-- ==== Sys2Proof/Tests/Slice0.lean ====
section
/-! SUPPORT. The model's own tests: small states built by the helpers below, the checks of operands (WellFormed), the two
frame checks, a state that meets the hypotheses of each statement (`witness_…`), and single steps (`test_…`). -/

namespace Sys2Proof.Tests

open Sys2Proof.Machine

-- One theorem after another: the gate's memory bound does not hold a thread for each.
set_option Elab.async false

/-! ## Small states -/

/-- The state after a command. -/
def after (c : Instr) (s : State) : State :=
  match exec c s with
  | .next t => t
  | _ => s

/-- The default configuration with a number, a role, an aisle and an end. -/
def config (number role aisle craneEnd : Byte) : ConfigBlock :=
  (((ConfigBlock.default.setIfInBounds 0 number).setIfInBounds 1 role).setIfInBounds 2 aisle).setIfInBounds 3 craneEnd

/-- A Roster item of a crane station. -/
def craneItem (n aisle : Nat) (e : CraneEnd) : StationItem :=
  { number := n, role := .crane, aisle := aisle, craneEnd := e, docks := [], backlog := 7, runLength := 0, pos := 0
    level := 0, craneState := 1, draining := false, syncing := false }

/-- A Roster item of a dispatch station. -/
def deskItem (n : Nat) (docks : List Nat) : StationItem :=
  { number := n, role := .dispatch, aisle := 0, craneEnd := .absent, docks := docks, backlog := 0, runLength := 0
    pos := 0, level := 0, craneState := 0, draining := false, syncing := false }

/-- A record of aisle 2, TANDEM. -/
def tandem (low high : Option Station) (b : Nat) (st : BoundaryState) : AisleRecord :=
  { aisle := 2, form := .tandem, low := low, high := high, sole := none, boundary := some b, state := st }

/-- A job record in aisle 2: STORE from the dock of the low end to a rack place. -/
def storeJob (id pred : JobId) : JobRecord :=
  { id := id, kind := 1, aisle := 2, srcForm := 1, srcPos := 0, srcLevel := 0, dstForm := 2, dstPos := 20, dstLevel := 3
    classPrio := 1, pred := pred }

/-- A RETRIEVE from a rack place to dock 4. -/
def fetchJob (id pred : JobId) : JobRecord :=
  { id := id, kind := 2, aisle := 2, srcForm := 0, srcPos := 9, srcLevel := 1, dstForm := 1, dstPos := 0, dstLevel := 0
    classPrio := 2, pred := pred }

/-- An entry of a job in a state. -/
def entryOf (j : JobRecord) (st : JobState) (owner : Option Station) : JobEntry :=
  { job := j, state := st, attempt := 1, owner := owner, loaded := false, loadClass := j.weight, reason := 0, bids := [] }

/-- Dock 4 with two places, one of them reserved, served by a station. -/
def dock4 (server : Option Station) : DockRecord :=
  { number := 4, capacity := 3, free := 1, reserved := 1, occupied := 1, server := server }

/-- The ids of the jobs below: origin 9. -/
def idA : JobId := 9 * 2048 + 1
/-- A second id. -/
def idB : JobId := 9 * 2048 + 2
/-- A third id. -/
def idC : JobId := 9 * 2048 + 3

/-- A replica with stations 5 (LOW of aisle 2), 6 (HIGH) and 9 (dispatch, dock 4). -/
def floor (jobs : List JobEntry) : Replica :=
  { roster := [craneItem 5 2 .low, craneItem 6 2 .high, deskItem 9 [4]], docks := [dock4 (some 9)]
    aisles := [tandem (some 5) (some 6) 8 .set], jobs := jobs, signature := 0 }

/-- The floor with the signature its items give. -/
def signedFloor (jobs : List JobEntry) : Replica := { floor jobs with signature := (floor jobs).sum }

/-- A station in a state with a configuration and a replica. -/
def station (cfg : ConfigBlock) (st : StationState) (r : Replica) : State :=
  { State.reset with cfg := cfg, mem.st := st, mem.cause := .none, rep := r }

/-- Crane station 5, LOW of aisle 2, ACTIVE, its crane IDLE at the low end. -/
def worker (jobs : List JobEntry) : State :=
  { station (config 5 1 2 1) .active (floor jobs) with seqr.crane.state := .idle }

/-- Dispatch station 9, ACTIVE. -/
def clerk (jobs : List JobEntry) : State := station (config 9 2 0 3) .active (floor jobs)

/-- Crane station 6, HIGH of aisle 2. -/
def partner6 (pos : Nat) : State :=
  { station (config 6 1 2 2) .active (floor []) with seqr.crane.state := .idle, seqr.crane.pos := pos }

/-- A request record at the head of the request queue. -/
def asked (s : State) (r : List Byte) : State := { s with port.requests := [r] }

/-- A frame at the head of the receive queue. -/
def heard (s : State) (n : Station) (k : FrameKind) (p : List Byte) : State :=
  { s with link.rxq := [{ sender := n, kind := k, sequence := 0, payload := p }] }

/-- The frame `heard` puts there. -/
def frameOf (n : Station) (k : FrameKind) (p : List Byte) : Frame := { sender := n, kind := k, sequence := 0, payload := p }

/-- The stations' states with a state. -/
def inState (s : State) (st : StationState) : State := { s with mem.st := st }

/-- A run-list job of an entry in a phase. -/
def runJob (e : JobEntry) (phase : Phase) (loaded : Bool) : RunJob := { e.runJob with phase := phase, loaded := loaded }

/-- A step in a status, for a job. -/
def stepOf (act : StepAct) (job : Option JobId) (status : StepStatus) : Step :=
  { id := 7, act := act, job := job, estimate := 100, issueTime := 0, first := true, status := status, expiry := 12000
    loadClass := 0, entry := some 5, yield := false }
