-- ==== Sys2Proof/Machine/Fields.lean ====
section
/-! DEFINITION. The canonical field table and the field each enumerated kind is stored in. -/

namespace Sys2Proof

/-- The canonical descriptor table, rows F0 to F23 (30_encoding.md R61). -/
def FieldId.descriptor : FieldId → Descriptor
  | .absTemp => ⟨4, 4, 4, true⟩
  | .relTemp => ⟨4, 2, 2, true⟩
  | .u4x1 => ⟨4, 1, 1, false⟩
  | .relTempSign => ⟨4, 0, 1, false⟩
  | .u5x4 => ⟨5, 4, 4, false⟩
  | .state => ⟨5, 1, 3, false⟩
  | .u5x0 => ⟨5, 0, 1, false⟩
  | .mode => ⟨6, 6, 2, false⟩
  | .clean => ⟨6, 4, 2, false⟩
  | .fanStrength => ⟨6, 1, 3, false⟩
  | .u6x0 => ⟨6, 0, 1, false⟩
  | .timeHours => ⟨7, 3, 5, true⟩
  | .setClearState => ⟨7, 0, 3, false⟩
  | .rotate => ⟨8, 5, 3, false⟩
  | .u8x0 => ⟨8, 0, 5, false⟩
  | .u9x0 => ⟨9, 0, 8, false⟩
  | .timeMinutes => ⟨10, 2, 6, true⟩
  | .setClear => ⟨10, 1, 1, false⟩
  | .u10x0 => ⟨10, 0, 1, false⟩
  | .u11x6 => ⟨11, 6, 2, false⟩
  | .ion => ⟨11, 5, 1, false⟩
  | .u11x0 => ⟨11, 0, 5, false⟩
  | .u12x4 => ⟨12, 4, 4, false⟩
  | .checksum => ⟨12, 0, 4, false⟩

/-- The rows of the canonical table in order (30_encoding.md R61). -/
def FieldId.all : List FieldId :=
  [.absTemp, .relTemp, .u4x1, .relTempSign, .u5x4, .state, .u5x0, .mode, .clean, .fanStrength, .u6x0, .timeHours] ++
  [.setClearState, .rotate, .u8x0, .u9x0, .timeMinutes, .setClear, .u10x0, .u11x6, .ion, .u11x0, .u12x4, .checksum]

/-- The name of a field (30_encoding.md R61). -/
def FieldId.name : FieldId → String
  | .absTemp => "ABS_TEMP"
  | .relTemp => "REL_TEMP"
  | .u4x1 => "U4_1"
  | .relTempSign => "REL_TEMP_SIGN"
  | .u5x4 => "U5_4"
  | .state => "STATE"
  | .u5x0 => "U5_0"
  | .mode => "MODE"
  | .clean => "CLEAN"
  | .fanStrength => "FAN_STRENGTH"
  | .u6x0 => "U6_0"
  | .timeHours => "TIME_HOURS"
  | .setClearState => "SET_CLEAR_STATE"
  | .rotate => "ROTATE"
  | .u8x0 => "U8_0"
  | .u9x0 => "U9_0"
  | .timeMinutes => "TIME_MINUTES"
  | .setClear => "SET_CLEAR"
  | .u10x0 => "U10_0"
  | .u11x6 => "U11_6"
  | .ion => "ION"
  | .u11x0 => "U11_0"
  | .u12x4 => "U12_4"
  | .checksum => "CHECKSUM"

/-- The field each kind is stored in (42_enum_lookup.md R114; DEDUCED, log 8). -/
def Kind.field : Kind → FieldId
  | .mode => .mode
  | .state => .state
  | .rotate => .rotate
  | .fanStrength => .fanStrength
  | .ion => .ion
  | .clean => .clean

/-- The name of a kind (30_encoding.md R76). -/
def Kind.name : Kind → String
  | .mode => "MODE"
  | .state => "STATE"
  | .rotate => "ROTATE"
  | .fanStrength => "FAN_STRENGTH"
  | .ion => "ION"
  | .clean => "CLEAN"

/-- The kinds in the order of their codes (30_encoding.md R76). -/
def Kind.all : List Kind := [.mode, .state, .rotate, .fanStrength, .ion, .clean]

end Sys2Proof
end

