-- ==== Sys2Proof/Machine/Flags.lean ====
section
/-! DEFINITION. The checksum functions and the committed condition. The block stores no condition bit: the condition is
a function of the 13 cells (10_state.md R27). -/

namespace Sys2Proof.Machine

/-- `fold8(F) = F[0] ^ F[1] ^ ... ^ F[12]` (43_checksum.md R120). -/
def fold8 (f : Frame) : Byte := f.toList.foldl (· ^^^ ·) 0

/-- `nib(x) = (x ^ (x >> 4)) & 0xF` (43_checksum.md R121). -/
def nib (x : Byte) : Byte := (x ^^^ (x >>> 4)) &&& 0x0F

/-- `clr(F)`: the checksum bits 3:0 of cell 12 made zero (43_checksum.md R122). -/
def clearChecksum (f : Frame) : Frame := writeCell f 12 (readCell f 12 &&& 0xF0)

/-- `cks(F) = nib(fold8(clr(F)))` (43_checksum.md R122). -/
def cks (f : Frame) : Byte := nib (fold8 (clearChecksum f))

/-- `committed(F)`: the stored checksum equals the computed one (43_checksum.md R123). Dirty is its negation
(10_state.md R27). -/
def committed (f : Frame) : Bool := (readCell f 12 &&& 0x0F) == cks f

end Sys2Proof.Machine
end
--------------------
* [Exercise description]:
Your answer must be the lines from the one containing "zero (43_checksum.md R122). -/" through the last line of the entries, copied exactly, with no other lines.

* [Solution for this task]:
/-- `clr(F)`: the checksum bits 3:0 of cell 12 made zero (43_checksum.md R122). -/
def clearChecksum (f : Frame) : Frame := writeCell f 12 (readCell f 12 &&& 0xF0)

/-- `cks(F) = nib(fold8(clr(F)))` (43_checksum.md R122). -/
def cks (f : Frame) : Byte := nib (fold8 (clearChecksum f))

/-- `committed(F)`: the stored checksum equals the computed one (43_checksum.md R123). Dirty is its negation
(10_state.md R27). -/
def committed (f : Frame) : Bool := (readCell f 12 &&& 0x0F) == cks f

end Sys2Proof.Machine
end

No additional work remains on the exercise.